Data items
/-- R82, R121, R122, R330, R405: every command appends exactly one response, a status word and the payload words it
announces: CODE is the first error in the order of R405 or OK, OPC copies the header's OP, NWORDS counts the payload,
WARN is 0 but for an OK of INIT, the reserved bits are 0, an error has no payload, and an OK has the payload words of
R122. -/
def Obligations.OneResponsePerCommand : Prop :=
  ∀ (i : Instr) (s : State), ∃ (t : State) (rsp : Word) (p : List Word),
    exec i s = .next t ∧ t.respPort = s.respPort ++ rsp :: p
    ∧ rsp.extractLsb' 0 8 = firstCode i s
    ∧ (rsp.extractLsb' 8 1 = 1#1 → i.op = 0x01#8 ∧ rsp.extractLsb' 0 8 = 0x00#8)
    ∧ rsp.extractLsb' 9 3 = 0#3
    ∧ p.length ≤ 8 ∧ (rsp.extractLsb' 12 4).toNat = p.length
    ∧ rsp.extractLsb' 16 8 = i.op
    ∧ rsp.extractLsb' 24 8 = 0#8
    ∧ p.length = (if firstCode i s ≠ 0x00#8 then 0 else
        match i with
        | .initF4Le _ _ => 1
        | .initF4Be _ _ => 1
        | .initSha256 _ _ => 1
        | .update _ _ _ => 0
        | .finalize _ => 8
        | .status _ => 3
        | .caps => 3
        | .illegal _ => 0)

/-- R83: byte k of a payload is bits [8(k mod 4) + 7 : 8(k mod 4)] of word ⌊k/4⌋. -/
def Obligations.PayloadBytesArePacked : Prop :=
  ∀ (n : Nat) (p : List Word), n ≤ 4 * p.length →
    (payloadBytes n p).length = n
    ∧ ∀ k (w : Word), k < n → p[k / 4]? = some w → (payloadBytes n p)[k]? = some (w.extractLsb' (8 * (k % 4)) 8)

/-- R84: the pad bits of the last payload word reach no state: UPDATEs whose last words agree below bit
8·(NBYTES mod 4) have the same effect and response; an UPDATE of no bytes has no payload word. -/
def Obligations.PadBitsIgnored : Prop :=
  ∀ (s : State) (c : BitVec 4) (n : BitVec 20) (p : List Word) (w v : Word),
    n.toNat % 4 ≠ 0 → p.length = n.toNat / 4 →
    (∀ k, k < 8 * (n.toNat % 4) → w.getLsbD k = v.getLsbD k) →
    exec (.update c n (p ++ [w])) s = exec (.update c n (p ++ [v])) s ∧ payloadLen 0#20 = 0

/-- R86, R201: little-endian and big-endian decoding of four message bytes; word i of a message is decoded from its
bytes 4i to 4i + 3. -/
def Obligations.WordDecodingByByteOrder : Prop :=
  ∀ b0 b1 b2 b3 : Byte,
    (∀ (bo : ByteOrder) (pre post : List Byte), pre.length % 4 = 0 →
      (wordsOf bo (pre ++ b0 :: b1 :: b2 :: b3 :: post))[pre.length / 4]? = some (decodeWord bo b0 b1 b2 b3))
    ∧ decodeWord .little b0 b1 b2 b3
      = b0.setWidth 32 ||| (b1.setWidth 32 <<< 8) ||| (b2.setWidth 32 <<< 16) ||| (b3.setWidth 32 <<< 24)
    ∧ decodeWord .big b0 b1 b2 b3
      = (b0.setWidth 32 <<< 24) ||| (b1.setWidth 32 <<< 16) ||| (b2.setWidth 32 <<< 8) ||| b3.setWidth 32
---
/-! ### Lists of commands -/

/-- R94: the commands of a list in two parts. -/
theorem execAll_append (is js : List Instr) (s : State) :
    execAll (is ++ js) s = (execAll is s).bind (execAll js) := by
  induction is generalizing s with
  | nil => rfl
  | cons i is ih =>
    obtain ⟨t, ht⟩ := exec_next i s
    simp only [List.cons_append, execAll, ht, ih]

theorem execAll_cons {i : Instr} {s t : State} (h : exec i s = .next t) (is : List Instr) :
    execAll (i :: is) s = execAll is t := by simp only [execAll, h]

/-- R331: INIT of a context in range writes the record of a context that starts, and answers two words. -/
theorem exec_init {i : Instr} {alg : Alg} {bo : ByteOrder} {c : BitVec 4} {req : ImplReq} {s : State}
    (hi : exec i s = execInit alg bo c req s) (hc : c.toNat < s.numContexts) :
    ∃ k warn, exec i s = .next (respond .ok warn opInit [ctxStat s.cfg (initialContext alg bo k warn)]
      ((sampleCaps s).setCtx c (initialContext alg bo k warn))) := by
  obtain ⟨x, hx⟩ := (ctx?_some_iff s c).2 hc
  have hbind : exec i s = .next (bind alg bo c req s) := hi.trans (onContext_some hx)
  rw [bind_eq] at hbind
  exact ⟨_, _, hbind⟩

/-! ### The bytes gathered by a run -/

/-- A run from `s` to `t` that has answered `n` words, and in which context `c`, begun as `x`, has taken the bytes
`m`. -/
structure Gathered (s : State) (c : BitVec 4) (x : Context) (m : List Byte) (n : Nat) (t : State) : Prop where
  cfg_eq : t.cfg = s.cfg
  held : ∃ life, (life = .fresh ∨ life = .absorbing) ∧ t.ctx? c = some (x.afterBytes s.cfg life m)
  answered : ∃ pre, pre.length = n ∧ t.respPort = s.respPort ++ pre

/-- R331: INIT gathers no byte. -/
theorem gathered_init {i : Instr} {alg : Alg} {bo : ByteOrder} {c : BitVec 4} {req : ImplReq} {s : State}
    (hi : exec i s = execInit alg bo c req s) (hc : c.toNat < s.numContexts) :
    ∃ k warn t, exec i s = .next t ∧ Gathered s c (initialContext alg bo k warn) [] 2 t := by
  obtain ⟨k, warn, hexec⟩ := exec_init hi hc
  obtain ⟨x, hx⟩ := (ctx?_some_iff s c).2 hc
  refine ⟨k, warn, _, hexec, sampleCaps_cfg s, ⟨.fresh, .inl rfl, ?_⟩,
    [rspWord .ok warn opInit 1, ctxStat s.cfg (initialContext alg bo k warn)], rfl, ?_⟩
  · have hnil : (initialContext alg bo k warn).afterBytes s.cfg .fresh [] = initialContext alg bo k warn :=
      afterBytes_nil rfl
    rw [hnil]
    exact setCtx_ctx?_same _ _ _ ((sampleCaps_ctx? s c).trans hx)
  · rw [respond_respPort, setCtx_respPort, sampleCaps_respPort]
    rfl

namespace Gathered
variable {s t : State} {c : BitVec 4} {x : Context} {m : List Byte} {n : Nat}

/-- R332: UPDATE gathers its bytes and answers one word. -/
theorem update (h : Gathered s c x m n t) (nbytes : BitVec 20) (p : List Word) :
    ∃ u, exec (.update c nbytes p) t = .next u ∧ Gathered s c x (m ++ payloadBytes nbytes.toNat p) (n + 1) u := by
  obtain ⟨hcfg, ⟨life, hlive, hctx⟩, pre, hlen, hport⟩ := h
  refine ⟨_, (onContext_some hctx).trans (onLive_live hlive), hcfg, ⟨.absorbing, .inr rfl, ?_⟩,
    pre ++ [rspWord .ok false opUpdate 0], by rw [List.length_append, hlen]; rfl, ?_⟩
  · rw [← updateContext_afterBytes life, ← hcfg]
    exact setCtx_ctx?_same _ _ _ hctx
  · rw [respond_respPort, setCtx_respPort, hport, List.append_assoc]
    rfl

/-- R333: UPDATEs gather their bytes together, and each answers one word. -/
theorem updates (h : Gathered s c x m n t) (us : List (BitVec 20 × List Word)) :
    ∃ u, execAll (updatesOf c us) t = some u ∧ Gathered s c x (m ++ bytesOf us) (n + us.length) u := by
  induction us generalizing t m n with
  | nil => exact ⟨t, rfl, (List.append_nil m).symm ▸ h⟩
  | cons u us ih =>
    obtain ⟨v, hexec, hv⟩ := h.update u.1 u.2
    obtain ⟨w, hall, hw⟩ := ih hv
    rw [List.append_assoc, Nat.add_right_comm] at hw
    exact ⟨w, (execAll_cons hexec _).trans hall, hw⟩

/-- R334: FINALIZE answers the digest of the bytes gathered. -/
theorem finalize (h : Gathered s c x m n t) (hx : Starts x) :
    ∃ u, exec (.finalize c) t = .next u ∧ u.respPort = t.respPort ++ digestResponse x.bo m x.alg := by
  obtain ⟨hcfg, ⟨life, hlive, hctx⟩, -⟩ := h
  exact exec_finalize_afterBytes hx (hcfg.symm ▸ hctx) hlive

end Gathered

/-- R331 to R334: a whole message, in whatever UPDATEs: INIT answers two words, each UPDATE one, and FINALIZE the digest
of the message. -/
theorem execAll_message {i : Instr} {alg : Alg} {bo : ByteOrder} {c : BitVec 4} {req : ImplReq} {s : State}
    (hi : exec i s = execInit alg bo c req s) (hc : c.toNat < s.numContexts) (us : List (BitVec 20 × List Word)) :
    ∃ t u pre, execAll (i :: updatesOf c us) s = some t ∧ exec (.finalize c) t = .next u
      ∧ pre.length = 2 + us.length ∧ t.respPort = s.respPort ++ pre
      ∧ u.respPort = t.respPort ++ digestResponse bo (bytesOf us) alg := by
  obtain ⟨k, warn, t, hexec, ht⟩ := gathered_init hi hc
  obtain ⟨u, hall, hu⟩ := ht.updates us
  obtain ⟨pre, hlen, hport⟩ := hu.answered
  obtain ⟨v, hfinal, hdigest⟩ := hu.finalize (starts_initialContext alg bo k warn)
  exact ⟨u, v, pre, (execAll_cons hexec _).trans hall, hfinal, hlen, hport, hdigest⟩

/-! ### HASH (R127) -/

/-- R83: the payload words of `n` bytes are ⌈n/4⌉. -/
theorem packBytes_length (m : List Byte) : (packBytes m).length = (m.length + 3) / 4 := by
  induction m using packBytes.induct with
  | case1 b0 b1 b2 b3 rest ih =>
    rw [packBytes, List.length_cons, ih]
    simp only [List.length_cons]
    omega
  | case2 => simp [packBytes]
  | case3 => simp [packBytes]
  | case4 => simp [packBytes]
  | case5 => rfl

▸ Brief: Go through the lines above and copy any that contain "answers".

▸ Written solution:
/-- R331: INIT of a context in range writes the record of a context that starts, and answers two words. -/
/-- R332: UPDATE gathers its bytes and answers one word. -/
/-- R333: UPDATEs gather their bytes together, and each answers one word. -/
/-- R334: FINALIZE answers the digest of the bytes gathered. -/
/-- R331 to R334: a whole message, in whatever UPDATEs: INIT answers two words, each UPDATE one, and FINALIZE the digest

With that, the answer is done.